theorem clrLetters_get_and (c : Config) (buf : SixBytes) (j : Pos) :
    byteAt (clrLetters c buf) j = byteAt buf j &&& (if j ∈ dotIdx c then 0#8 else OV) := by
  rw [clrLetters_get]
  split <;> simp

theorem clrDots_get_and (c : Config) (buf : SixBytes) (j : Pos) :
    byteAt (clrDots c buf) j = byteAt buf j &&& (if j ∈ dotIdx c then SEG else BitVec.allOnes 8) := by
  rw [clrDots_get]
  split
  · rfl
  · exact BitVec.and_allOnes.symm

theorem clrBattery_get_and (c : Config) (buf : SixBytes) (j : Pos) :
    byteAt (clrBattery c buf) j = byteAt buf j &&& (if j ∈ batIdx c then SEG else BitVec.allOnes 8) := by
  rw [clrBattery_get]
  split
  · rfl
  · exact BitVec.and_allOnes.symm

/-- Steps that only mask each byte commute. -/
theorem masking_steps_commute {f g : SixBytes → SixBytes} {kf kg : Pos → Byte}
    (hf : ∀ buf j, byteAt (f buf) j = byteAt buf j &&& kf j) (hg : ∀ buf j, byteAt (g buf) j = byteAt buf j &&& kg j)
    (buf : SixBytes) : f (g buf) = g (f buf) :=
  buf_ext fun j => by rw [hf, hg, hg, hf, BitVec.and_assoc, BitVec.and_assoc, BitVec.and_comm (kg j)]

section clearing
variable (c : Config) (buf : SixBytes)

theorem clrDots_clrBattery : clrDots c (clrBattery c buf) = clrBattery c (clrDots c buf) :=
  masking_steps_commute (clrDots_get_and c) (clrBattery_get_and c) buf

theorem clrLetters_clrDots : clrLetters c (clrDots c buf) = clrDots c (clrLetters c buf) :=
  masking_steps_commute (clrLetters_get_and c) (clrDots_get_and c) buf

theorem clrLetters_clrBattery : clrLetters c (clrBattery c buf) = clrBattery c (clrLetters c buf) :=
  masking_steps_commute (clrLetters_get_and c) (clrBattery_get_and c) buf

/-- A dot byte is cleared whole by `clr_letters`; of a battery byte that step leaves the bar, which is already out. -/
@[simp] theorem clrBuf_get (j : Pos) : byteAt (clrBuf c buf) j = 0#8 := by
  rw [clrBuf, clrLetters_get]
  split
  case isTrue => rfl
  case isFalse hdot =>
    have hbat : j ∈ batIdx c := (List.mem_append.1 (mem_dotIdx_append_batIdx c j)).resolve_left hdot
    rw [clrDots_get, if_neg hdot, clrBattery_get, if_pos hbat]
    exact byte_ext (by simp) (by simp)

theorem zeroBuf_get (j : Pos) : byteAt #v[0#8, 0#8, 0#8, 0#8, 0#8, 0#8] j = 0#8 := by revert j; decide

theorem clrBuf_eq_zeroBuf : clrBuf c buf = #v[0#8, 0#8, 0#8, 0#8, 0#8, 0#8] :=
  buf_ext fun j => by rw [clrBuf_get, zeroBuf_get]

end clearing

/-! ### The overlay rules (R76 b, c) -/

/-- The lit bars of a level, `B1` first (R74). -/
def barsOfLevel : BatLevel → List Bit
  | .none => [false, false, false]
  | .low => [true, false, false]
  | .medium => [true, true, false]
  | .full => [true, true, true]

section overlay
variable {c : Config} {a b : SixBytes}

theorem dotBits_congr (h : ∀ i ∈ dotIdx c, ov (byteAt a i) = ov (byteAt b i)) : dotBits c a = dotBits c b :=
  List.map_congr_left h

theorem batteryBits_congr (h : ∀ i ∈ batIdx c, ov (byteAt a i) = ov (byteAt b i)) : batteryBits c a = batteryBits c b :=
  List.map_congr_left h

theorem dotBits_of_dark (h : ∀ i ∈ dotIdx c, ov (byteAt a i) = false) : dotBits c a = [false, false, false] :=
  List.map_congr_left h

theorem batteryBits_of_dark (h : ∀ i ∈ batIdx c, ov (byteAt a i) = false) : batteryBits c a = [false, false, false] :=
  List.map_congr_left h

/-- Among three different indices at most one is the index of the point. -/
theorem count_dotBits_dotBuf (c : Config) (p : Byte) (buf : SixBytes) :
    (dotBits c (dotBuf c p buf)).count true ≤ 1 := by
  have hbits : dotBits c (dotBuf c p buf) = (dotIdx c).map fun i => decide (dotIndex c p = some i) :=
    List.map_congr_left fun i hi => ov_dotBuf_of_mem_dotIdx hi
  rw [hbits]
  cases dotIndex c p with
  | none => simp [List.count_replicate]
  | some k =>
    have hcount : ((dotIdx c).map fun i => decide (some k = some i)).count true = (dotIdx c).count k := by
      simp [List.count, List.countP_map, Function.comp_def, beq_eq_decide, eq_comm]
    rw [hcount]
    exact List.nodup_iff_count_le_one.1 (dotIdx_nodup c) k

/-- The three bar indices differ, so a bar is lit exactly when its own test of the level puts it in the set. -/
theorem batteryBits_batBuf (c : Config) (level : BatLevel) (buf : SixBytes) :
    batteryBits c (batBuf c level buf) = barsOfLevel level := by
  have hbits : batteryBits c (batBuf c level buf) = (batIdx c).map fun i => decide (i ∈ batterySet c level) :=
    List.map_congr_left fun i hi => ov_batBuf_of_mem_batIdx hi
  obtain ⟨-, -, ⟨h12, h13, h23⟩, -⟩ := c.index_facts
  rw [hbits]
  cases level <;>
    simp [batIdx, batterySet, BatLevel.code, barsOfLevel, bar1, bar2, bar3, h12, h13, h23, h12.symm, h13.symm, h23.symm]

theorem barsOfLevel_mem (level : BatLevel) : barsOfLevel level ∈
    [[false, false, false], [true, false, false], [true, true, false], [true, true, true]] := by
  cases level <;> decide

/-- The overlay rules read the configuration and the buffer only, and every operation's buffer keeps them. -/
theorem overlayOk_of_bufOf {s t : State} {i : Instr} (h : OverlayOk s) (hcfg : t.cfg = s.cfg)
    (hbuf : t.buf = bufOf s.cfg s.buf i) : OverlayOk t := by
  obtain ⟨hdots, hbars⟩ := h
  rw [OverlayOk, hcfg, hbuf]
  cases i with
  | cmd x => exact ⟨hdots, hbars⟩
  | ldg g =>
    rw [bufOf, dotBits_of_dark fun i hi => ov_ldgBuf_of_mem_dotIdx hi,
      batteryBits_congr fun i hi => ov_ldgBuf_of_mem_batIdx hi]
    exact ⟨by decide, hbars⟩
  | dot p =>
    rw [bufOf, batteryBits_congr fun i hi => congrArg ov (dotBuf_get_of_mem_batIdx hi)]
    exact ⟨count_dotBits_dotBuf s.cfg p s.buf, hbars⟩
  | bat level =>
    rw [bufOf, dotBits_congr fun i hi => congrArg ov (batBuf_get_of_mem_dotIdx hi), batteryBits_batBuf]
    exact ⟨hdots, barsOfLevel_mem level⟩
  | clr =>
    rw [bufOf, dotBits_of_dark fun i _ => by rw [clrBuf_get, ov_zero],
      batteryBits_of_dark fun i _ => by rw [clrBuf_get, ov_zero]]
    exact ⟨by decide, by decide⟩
******
Please, from the material above, copy only the lines from the line with "rw [clrDots_get, if_neg" up to and including the line with "batteryBits c (batBuf c level buf) = barsOfLevel", exactly as written.

    rw [clrDots_get, if_neg hdot, clrBattery_get, if_pos hbat]
    exact byte_ext (by simp) (by simp)

theorem zeroBuf_get (j : Pos) : byteAt #v[0#8, 0#8, 0#8, 0#8, 0#8, 0#8] j = 0#8 := by revert j; decide

theorem clrBuf_eq_zeroBuf : clrBuf c buf = #v[0#8, 0#8, 0#8, 0#8, 0#8, 0#8] :=
  buf_ext fun j => by rw [clrBuf_get, zeroBuf_get]

end clearing

/-! ### The overlay rules (R76 b, c) -/

/-- The lit bars of a level, `B1` first (R74). -/
def barsOfLevel : BatLevel → List Bit
  | .none => [false, false, false]
  | .low => [true, false, false]
  | .medium => [true, true, false]
  | .full => [true, true, true]

section overlay
variable {c : Config} {a b : SixBytes}

theorem dotBits_congr (h : ∀ i ∈ dotIdx c, ov (byteAt a i) = ov (byteAt b i)) : dotBits c a = dotBits c b :=
  List.map_congr_left h

theorem batteryBits_congr (h : ∀ i ∈ batIdx c, ov (byteAt a i) = ov (byteAt b i)) : batteryBits c a = batteryBits c b :=
  List.map_congr_left h

theorem dotBits_of_dark (h : ∀ i ∈ dotIdx c, ov (byteAt a i) = false) : dotBits c a = [false, false, false] :=
  List.map_congr_left h

theorem batteryBits_of_dark (h : ∀ i ∈ batIdx c, ov (byteAt a i) = false) : batteryBits c a = [false, false, false] :=
  List.map_congr_left h

/-- Among three different indices at most one is the index of the point. -/
theorem count_dotBits_dotBuf (c : Config) (p : Byte) (buf : SixBytes) :
    (dotBits c (dotBuf c p buf)).count true ≤ 1 := by
  have hbits : dotBits c (dotBuf c p buf) = (dotIdx c).map fun i => decide (dotIndex c p = some i) :=
    List.map_congr_left fun i hi => ov_dotBuf_of_mem_dotIdx hi
  rw [hbits]
  cases dotIndex c p with
  | none => simp [List.count_replicate]
  | some k =>
    have hcount : ((dotIdx c).map fun i => decide (some k = some i)).count true = (dotIdx c).count k := by
      simp [List.count, List.countP_map, Function.comp_def, beq_eq_decide, eq_comm]
    rw [hcount]
    exact List.nodup_iff_count_le_one.1 (dotIdx_nodup c) k

/-- The three bar indices differ, so a bar is lit exactly when its own test of the level puts it in the set. -/
theorem batteryBits_batBuf (c : Config) (level : BatLevel) (buf : SixBytes) :
    batteryBits c (batBuf c level buf) = barsOfLevel level := by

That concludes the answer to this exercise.